SNDX-275 induces Nur77 and Nor1-dependent apoptosis

As an antineoplastic agent, SNDX-275 induced extensive apoptosis in AML cell lines and primary samples in a time- and dose-dependent manner (Fig. 4 and Supplemental Figure 1). To determine the role of Nur77/Nor1 in SNDX-275-induced apoptosis, gene silencing with siRNAs was conducted on HL-60 (with the best electroporation efficiency and tolerance among AML cell lines) and primary AML samples. siRNAs successfully reduced the level of Nur77/Nor1 (Fig. 5A). Double silencing of nur77 and nor1 significantly reduced apoptosis induction by SNDX-275 (Supplemental Fig. 2B and Fig. 5Cii), and attenuated the growth-inhibitory effects of SNDX-275 (Supplemental Fig. 2A and Fig. 5Ci) while silencing of single gene was insufficient to suppress apoptosis.
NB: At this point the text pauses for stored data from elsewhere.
-- ==== Sys2Proof/Tests/Slice0.lean ====
section
/-! SUPPORT. The model's own tests. Expected results are those of spec/95_test_vectors.md (the vector's id stands in the
comment) or of the example of the rule named; decode words are written from the encoding column of opcode_table.json. -/

namespace Sys2Proof.Tests

open Sys2Proof.Machine

/-! ## Well-formed instructions: the one check, `UNOFFICIAL` (30_encoding.md R83) -/

theorem test_optional_opcode_is_refused_without_the_option :
    Instr.wellFormed false (.aac0B 0x80#8) = false ∧ Instr.wellFormed false (.arr 0x80#8) = false ∧
      Instr.wellFormed false (.aaxZp 0x10#8) = false := by decide

theorem test_official_opcode_is_well_formed : Instr.wellFormed false (.ldaImm 0x80#8) = true := by decide

/-! ## Decoding: every row of the opcode table, as a word of the table -/

theorem test_decode_lda :
    decodeTableWord 16 0x5AA9 = some (.ldaImm 0x5A#8) ∧
    decodeTableWord 16 0x5AA5 = some (.ldaZp 0x5A#8) ∧
    decodeTableWord 16 0x5AB5 = some (.ldaZpx 0x5A#8) ∧
    decodeTableWord 24 0x1234AD = some (.ldaAbs 0x1234#16) ∧
    decodeTableWord 24 0x1234BD = some (.ldaAbsx 0x1234#16) ∧
    decodeTableWord 24 0x1234B9 = some (.ldaAbsy 0x1234#16) ∧
    decodeTableWord 16 0x5AA1 = some (.ldaIndx 0x5A#8) ∧
    decodeTableWord 16 0x5AB1 = some (.ldaIndy 0x5A#8) := by decide

theorem test_decode_ldx :
    decodeTableWord 16 0x5AA2 = some (.ldxImm 0x5A#8) ∧
    decodeTableWord 16 0x5AA6 = some (.ldxZp 0x5A#8) ∧
    decodeTableWord 16 0x5AB6 = some (.ldxZpy 0x5A#8) ∧
    decodeTableWord 24 0x1234AE = some (.ldxAbs 0x1234#16) ∧
    decodeTableWord 24 0x1234BE = some (.ldxAbsy 0x1234#16) := by decide

theorem test_decode_ldy :
    decodeTableWord 16 0x5AA0 = some (.ldyImm 0x5A#8) ∧
    decodeTableWord 16 0x5AA4 = some (.ldyZp 0x5A#8) ∧
    decodeTableWord 16 0x5AB4 = some (.ldyZpx 0x5A#8) ∧
    decodeTableWord 24 0x1234AC = some (.ldyAbs 0x1234#16) ∧
    decodeTableWord 24 0x1234BC = some (.ldyAbsx 0x1234#16) := by decide

theorem test_decode_sta :
    decodeTableWord 16 0x5A85 = some (.staZp 0x5A#8) ∧
    decodeTableWord 16 0x5A95 = some (.staZpx 0x5A#8) ∧
    decodeTableWord 24 0x12348D = some (.staAbs 0x1234#16) ∧
    decodeTableWord 24 0x12349D = some (.staAbsx 0x1234#16) ∧
    decodeTableWord 24 0x123499 = some (.staAbsy 0x1234#16) ∧
    decodeTableWord 16 0x5A81 = some (.staIndx 0x5A#8) ∧
    decodeTableWord 16 0x5A91 = some (.staIndy 0x5A#8) := by decide

theorem test_decode_stx :
    decodeTableWord 16 0x5A86 = some (.stxZp 0x5A#8) ∧
    decodeTableWord 16 0x5A96 = some (.stxZpy 0x5A#8) ∧
    decodeTableWord 24 0x12348E = some (.stxAbs 0x1234#16) := by decide

theorem test_decode_sty :
    decodeTableWord 16 0x5A84 = some (.styZp 0x5A#8) ∧
    decodeTableWord 16 0x5A94 = some (.styZpx 0x5A#8) ∧
    decodeTableWord 24 0x12348C = some (.styAbs 0x1234#16) := by decide

theorem test_decode_tax :
    decodeTableWord 8 0xAA = some .tax := by decide

theorem test_decode_tay :
    decodeTableWord 8 0xA8 = some .tay := by decide

theorem test_decode_txa :
    decodeTableWord 8 0x8A = some .txa := by decide

theorem test_decode_tya :
    decodeTableWord 8 0x98 = some .tya := by decide

theorem test_decode_tsx :
    decodeTableWord 8 0xBA = some .tsx := by decide

theorem test_decode_txs :
    decodeTableWord 8 0x9A = some .txs := by decide

theorem test_decode_pha :
    decodeTableWord 8 0x48 = some .pha := by decide

theorem test_decode_php :
    decodeTableWord 8 0x08 = some .php := by decide

theorem test_decode_pla :
    decodeTableWord 8 0x68 = some .pla := by decide

theorem test_decode_plp :
    decodeTableWord 8 0x28 = some .plp := by decide

theorem test_decode_adc :
    decodeTableWord 16 0x5A69 = some (.adcImm 0x5A#8) ∧
    decodeTableWord 16 0x5A65 = some (.adcZp 0x5A#8) ∧
    decodeTableWord 16 0x5A75 = some (.adcZpx 0x5A#8) ∧
    decodeTableWord 24 0x12346D = some (.adcAbs 0x1234#16) ∧
    decodeTableWord 24 0x12347D = some (.adcAbsx 0x1234#16) ∧
    decodeTableWord 24 0x123479 = some (.adcAbsy 0x1234#16) ∧
    decodeTableWord 16 0x5A61 = some (.adcIndx 0x5A#8) ∧
    decodeTableWord 16 0x5A71 = some (.adcIndy 0x5A#8) := by decide

theorem test_decode_sbc :
    decodeTableWord 16 0x5AE9 = some (.sbcImm 0x5A#8) ∧
    decodeTableWord 16 0x5AE5 = some (.sbcZp 0x5A#8) ∧
    decodeTableWord 16 0x5AF5 = some (.sbcZpx 0x5A#8) ∧
    decodeTableWord 24 0x1234ED = some (.sbcAbs 0x1234#16) ∧
    decodeTableWord 24 0x1234FD = some (.sbcAbsx 0x1234#16) ∧
    decodeTableWord 24 0x1234F9 = some (.sbcAbsy 0x1234#16) ∧
    decodeTableWord 16 0x5AE1 = some (.sbcIndx 0x5A#8) ∧
    decodeTableWord 16 0x5AF1 = some (.sbcIndy 0x5A#8) := by decide

theorem test_decode_and :
    decodeTableWord 16 0x5A29 = some (.andImm 0x5A#8) ∧
    decodeTableWord 16 0x5A25 = some (.andZp 0x5A#8) ∧
    decodeTableWord 16 0x5A35 = some (.andZpx 0x5A#8) ∧
    decodeTableWord 24 0x12342D = some (.andAbs 0x1234#16) ∧
    decodeTableWord 24 0x12343D = some (.andAbsx 0x1234#16) ∧
    decodeTableWord 24 0x123439 = some (.andAbsy 0x1234#16) ∧
    decodeTableWord 16 0x5A21 = some (.andIndx 0x5A#8) ∧
    decodeTableWord 16 0x5A31 = some (.andIndy 0x5A#8) := by decide

theorem test_decode_ora :
    decodeTableWord 16 0x5A09 = some (.oraImm 0x5A#8) ∧
    decodeTableWord 16 0x5A05 = some (.oraZp 0x5A#8) ∧
    decodeTableWord 16 0x5A15 = some (.oraZpx 0x5A#8) ∧
    decodeTableWord 24 0x12340D = some (.oraAbs 0x1234#16) ∧
    decodeTableWord 24 0x12341D = some (.oraAbsx 0x1234#16) ∧
    decodeTableWord 24 0x123419 = some (.oraAbsy 0x1234#16) ∧
    decodeTableWord 16 0x5A01 = some (.oraIndx 0x5A#8) ∧
    decodeTableWord 16 0x5A11 = some (.oraIndy 0x5A#8) := by decide

theorem test_decode_eor :
    decodeTableWord 16 0x5A49 = some (.eorImm 0x5A#8) ∧
    decodeTableWord 16 0x5A45 = some (.eorZp 0x5A#8) ∧
    decodeTableWord 16 0x5A55 = some (.eorZpx 0x5A#8) ∧
    decodeTableWord 24 0x12344D = some (.eorAbs 0x1234#16) ∧
    decodeTableWord 24 0x12345D = some (.eorAbsx 0x1234#16) ∧
    decodeTableWord 24 0x123459 = some (.eorAbsy 0x1234#16) ∧
    decodeTableWord 16 0x5A41 = some (.eorIndx 0x5A#8) ∧
    decodeTableWord 16 0x5A51 = some (.eorIndy 0x5A#8) := by decide

theorem test_decode_cmp :
    decodeTableWord 16 0x5AC9 = some (.cmpImm 0x5A#8) ∧
    decodeTableWord 16 0x5AC5 = some (.cmpZp 0x5A#8) ∧
    decodeTableWord 16 0x5AD5 = some (.cmpZpx 0x5A#8) ∧
    decodeTableWord 24 0x1234CD = some (.cmpAbs 0x1234#16) ∧
    decodeTableWord 24 0x1234DD = some (.cmpAbsx 0x1234#16) ∧
    decodeTableWord 24 0x1234D9 = some (.cmpAbsy 0x1234#16) ∧
    decodeTableWord 16 0x5AC1 = some (.cmpIndx 0x5A#8) ∧
    decodeTableWord 16 0x5AD1 = some (.cmpIndy 0x5A#8) := by decide

theorem test_decode_cpx :
    decodeTableWord 16 0x5AE0 = some (.cpxImm 0x5A#8) ∧
    decodeTableWord 16 0x5AE4 = some (.cpxZp 0x5A#8) ∧
    decodeTableWord 24 0x1234EC = some (.cpxAbs 0x1234#16) := by decide

theorem test_decode_cpy :
    decodeTableWord 16 0x5AC0 = some (.cpyImm 0x5A#8) ∧
    decodeTableWord 16 0x5AC4 = some (.cpyZp 0x5A#8) ∧
    decodeTableWord 24 0x1234CC = some (.cpyAbs 0x1234#16) := by decide

theorem test_decode_bit :
    decodeTableWord 16 0x5A24 = some (.bitZp 0x5A#8) ∧
    decodeTableWord 24 0x12342C = some (.bitAbs 0x1234#16) := by decide

theorem test_decode_asl :
    decodeTableWord 8 0x0A = some .aslAcc ∧
    decodeTableWord 16 0x5A06 = some (.aslZp 0x5A#8) ∧
    decodeTableWord 16 0x5A16 = some (.aslZpx 0x5A#8) ∧
    decodeTableWord 24 0x12340E = some (.aslAbs 0x1234#16) ∧
    decodeTableWord 24 0x12341E = some (.aslAbsx 0x1234#16) := by decide

theorem test_decode_lsr :
    decodeTableWord 8 0x4A = some .lsrAcc ∧
    decodeTableWord 16 0x5A46 = some (.lsrZp 0x5A#8) ∧
    decodeTableWord 16 0x5A56 = some (.lsrZpx 0x5A#8) ∧
    decodeTableWord 24 0x12344E = some (.lsrAbs 0x1234#16) ∧
    decodeTableWord 24 0x12345E = some (.lsrAbsx 0x1234#16) := by decide

theorem test_decode_rol :
    decodeTableWord 8 0x2A = some .rolAcc ∧
    decodeTableWord 16 0x5A26 = some (.rolZp 0x5A#8) ∧
    decodeTableWord 16 0x5A36 = some (.rolZpx 0x5A#8) ∧
    decodeTableWord 24 0x12342E = some (.rolAbs 0x1234#16) ∧
    decodeTableWord 24 0x12343E = some (.rolAbsx 0x1234#16) := by decide

theorem test_decode_ror :
    decodeTableWord 8 0x6A = some .rorAcc ∧
    decodeTableWord 16 0x5A66 = some (.rorZp 0x5A#8) ∧
    decodeTableWord 16 0x5A76 = some (.rorZpx 0x5A#8) ∧
    decodeTableWord 24 0x12346E = some (.rorAbs 0x1234#16) ∧
    decodeTableWord 24 0x12347E = some (.rorAbsx 0x1234#16) := by decide

theorem test_decode_inc :
    decodeTableWord 16 0x5AE6 = some (.incZp 0x5A#8) ∧
    decodeTableWord 16 0x5AF6 = some (.incZpx 0x5A#8) ∧
    decodeTableWord 24 0x1234EE = some (.incAbs 0x1234#16) ∧
    decodeTableWord 24 0x1234FE = some (.incAbsx 0x1234#16) := by decide

theorem test_decode_dec :
    decodeTableWord 16 0x5AC6 = some (.decZp 0x5A#8) ∧
    decodeTableWord 16 0x5AD6 = some (.decZpx 0x5A#8) ∧
    decodeTableWord 24 0x1234CE = some (.decAbs 0x1234#16) ∧
    decodeTableWord 24 0x1234DE = some (.decAbsx 0x1234#16) := by decide

theorem test_decode_inx :
    decodeTableWord 8 0xE8 = some .inx := by decide

theorem test_decode_iny :
    decodeTableWord 8 0xC8 = some .iny := by decide

theorem test_decode_dex :
    decodeTableWord 8 0xCA = some .dex := by decide

theorem test_decode_dey :
    decodeTableWord 8 0x88 = some .dey := by decide

theorem test_decode_bcc :
    decodeTableWord 16 0x5A90 = some (.bcc 0x5A#8) := by decide

theorem test_decode_bcs :
    decodeTableWord 16 0x5AB0 = some (.bcs 0x5A#8) := by decide

theorem test_decode_beq :
    decodeTableWord 16 0x5AF0 = some (.beq 0x5A#8) := by decide

theorem test_decode_bne :
    decodeTableWord 16 0x5AD0 = some (.bne 0x5A#8) := by decide

theorem test_decode_bpl :
    decodeTableWord 16 0x5A10 = some (.bpl 0x5A#8) := by decide

theorem test_decode_bmi :
    decodeTableWord 16 0x5A30 = some (.bmi 0x5A#8) := by decide

theorem test_decode_bvc :
    decodeTableWord 16 0x5A50 = some (.bvc 0x5A#8) := by decide

theorem test_decode_bvs :
    decodeTableWord 16 0x5A70 = some (.bvs 0x5A#8) := by decide

theorem test_decode_jmp :
    decodeTableWord 24 0x12344C = some (.jmpAbs 0x1234#16) ∧
    decodeTableWord 24 0x12346C = some (.jmpInd 0x1234#16) := by decide

theorem test_decode_jsr :
    decodeTableWord 24 0x123420 = some (.jsr 0x1234#16) := by decide

theorem test_decode_rts :
    decodeTableWord 8 0x60 = some .rts := by decide

theorem test_decode_clc :
    decodeTableWord 8 0x18 = some .clc := by decide

theorem test_decode_sec :
    decodeTableWord 8 0x38 = some .sec := by decide

theorem test_decode_cli :
    decodeTableWord 8 0x58 = some .cli := by decide

theorem test_decode_sei :
    decodeTableWord 8 0x78 = some .sei := by decide

theorem test_decode_clv :
    decodeTableWord 8 0xB8 = some .clv := by decide

theorem test_decode_cld :
    decodeTableWord 8 0xD8 = some .cld := by decide

theorem test_decode_sed :
    decodeTableWord 8 0xF8 = some .sed := by decide

theorem test_decode_nop :
    decodeTableWord 8 0xEA = some .nop := by decide

theorem test_decode_brk :
    decodeTableWord 8 0x00 = some .brk := by decide

theorem test_decode_rti :
    decodeTableWord 8 0x40 = some .rti := by decide

theorem test_decode_aac :
    decodeTableWord 16 0x5A0B = some (.aac0B 0x5A#8) ∧
    decodeTableWord 16 0x5A2B = some (.aac2B 0x5A#8) := by decide

theorem test_decode_aax :
    decodeTableWord 16 0x5A87 = some (.aaxZp 0x5A#8) ∧
    decodeTableWord 16 0x5A97 = some (.aaxZpy 0x5A#8) ∧
    decodeTableWord 24 0x12348F = some (.aaxAbs 0x1234#16) ∧
    decodeTableWord 16 0x5A83 = some (.aaxIndx 0x5A#8) := by decide

theorem test_decode_arr :
    decodeTableWord 16 0x5A6B = some (.arr 0x5A#8) := by decide

/-- 30_encoding.md R78, and R79 for the option. -/
theorem test_undefined_opcodes_are_rejected_by_name :
    decode false [0x02#8, 0x00#8, 0x00#8] = .error (.unknownOpcode 0x02#8) ∧
      decode false [0x87#8, 0x10#8, 0x00#8] = .error (.unknownOpcode 0x87#8) ∧
      decode true [0x02#8, 0x00#8, 0x00#8] = .error (.unknownOpcode 0x02#8) ∧
      decodeTableWord 8 0x02 = none := by decide

theorem test_decode_rejects_a_cut_instruction :
    decode false [] = .error .endOfBytes ∧ decode false [0xA9#8] = .error .endOfBytes ∧
      decode false [0xAD#8, 0x34#8] = .error .endOfBytes := by decide

theorem test_encode_puts_the_low_byte_first :
    encode (.ldaAbs 0x1234#16) = [0xAD#8, 0x34#8, 0x12#8] ∧ Instr.length (.ldaAbs 0x1234#16) = 3 := by decide

/-! ## One step -/

/-- `bytes` at `0x8000`, the block at a boundary there, everything else as after reset (95_test_vectors.md). -/
def start (bytes : List Byte) : State :=
  writeBlock 0x8000#16 bytes { State.reset with pc := 0x8000#16, wait := 0 }

/-- Other cells of memory. -/
def withCells (cells : List (Word × Byte)) (s : State) : State :=
  cells.foldl (fun t c => rawWrite c.1 c.2 t) s

/-- What one step leaves, seen through `f`. -/
def afterStep {α : Type} (f : State → α) (s : State) : Option α :=
  match step s with
  | .next t => some (f t)
  | .fault _ => none
  | .refused _ => none

/-- The flags N V D I Z C as one list. -/
def nvdizc (s : State) : List Bool := [s.p.n, s.p.v, s.p.d, s.p.i, s.p.z, s.p.c]

/-- Flags with I as after reset. -/
def flags (n v z c : Bool) : Flags := { n := n, v := v, d := false, i := true, z := z, c := c }

/-- M7 -/
theorem test_lda_indexed_page_cross :
    afterStep (fun t => (t.a, nvdizc t, t.pc, t.wait))
      (withCells [(0x0001#16, 0x77#8)] { start [0xB9#8, 0xFF#8, 0xFF#8] with y := 0x02#8 }) =
      some (0x77#8, [false, false, false, true, false, false], 0x8003#16, 4) := by decide

/-- M8 -/
theorem test_lda_indirect_x_pointer_wraps :
    afterStep (fun t => (t.a, nvdizc t, t.pc, t.wait))
      (withCells [(0x00FF#16, 0x34#8), (0x0000#16, 0x02#8), (0x0100#16, 0x09#8), (0x0234#16, 0x88#8)] { start [0xA1#8, 0xFE#8] with x := 0x01#8 }) =
      some (0x88#8, [true, false, false, true, false, false], 0x8002#16, 5) := by decide

/-- M2 -/
theorem test_ldx_zero_page_y :
    afterStep (fun t => (t.x, nvdizc t, t.pc, t.wait))
      (withCells [(0x007F#16, 0x33#8)] { start [0xB6#8, 0x80#8] with y := 0xFF#8 }) =
      some (0x33#8, [false, false, false, true, false, false], 0x8002#16, 3) := by decide

/-- R122, example -/
theorem test_ldy_absolute_x :
    afterStep (fun t => (t.y, nvdizc t, t.pc, t.wait))
      (withCells [(0x0300#16, 0x7F#8)] { start [0xBC#8, 0xFF#8, 0x02#8] with x := 0x01#8 }) =
      some (0x7F#8, [false, false, false, true, false, false], 0x8003#16, 4) := by decide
In primary AML samples, SNDX-275-induced reduction in cell numbers and apoptosis were significantly attenuated by the double silencing (Fig. 5D–F, panels iii–iv iii–iv, Supplemental Figure 3A–C). Simultaneously, samples with nur77/nor1 siRNA silencing were used for gene expression analysis of Nur77/Nor1 hypothetical target genes. Double silencing of nur77 and nor1, led to a significant but only partial decrease of SNDX-275-induced c-Jun and JunB upregulation (Fig. 5B). At variance with the results in HL-60 cells, silencing of nur77 and nor1 diminished SNDX-275-induced upregulation of c-Jun and JunB only in the AML11 sample, but not in other two samples (Supplemental Fig. 3D, E, F). The SNDX-275-induced TRAIL upregulation was not significantly affected by silencing nur77 and nor1 in HL60 and primary samples (Supplemental Fig. 2Bi, Supplemental Fig. 3D, E, F). This result suggested that these genes may not be the direct targets of Nur77/Nor1.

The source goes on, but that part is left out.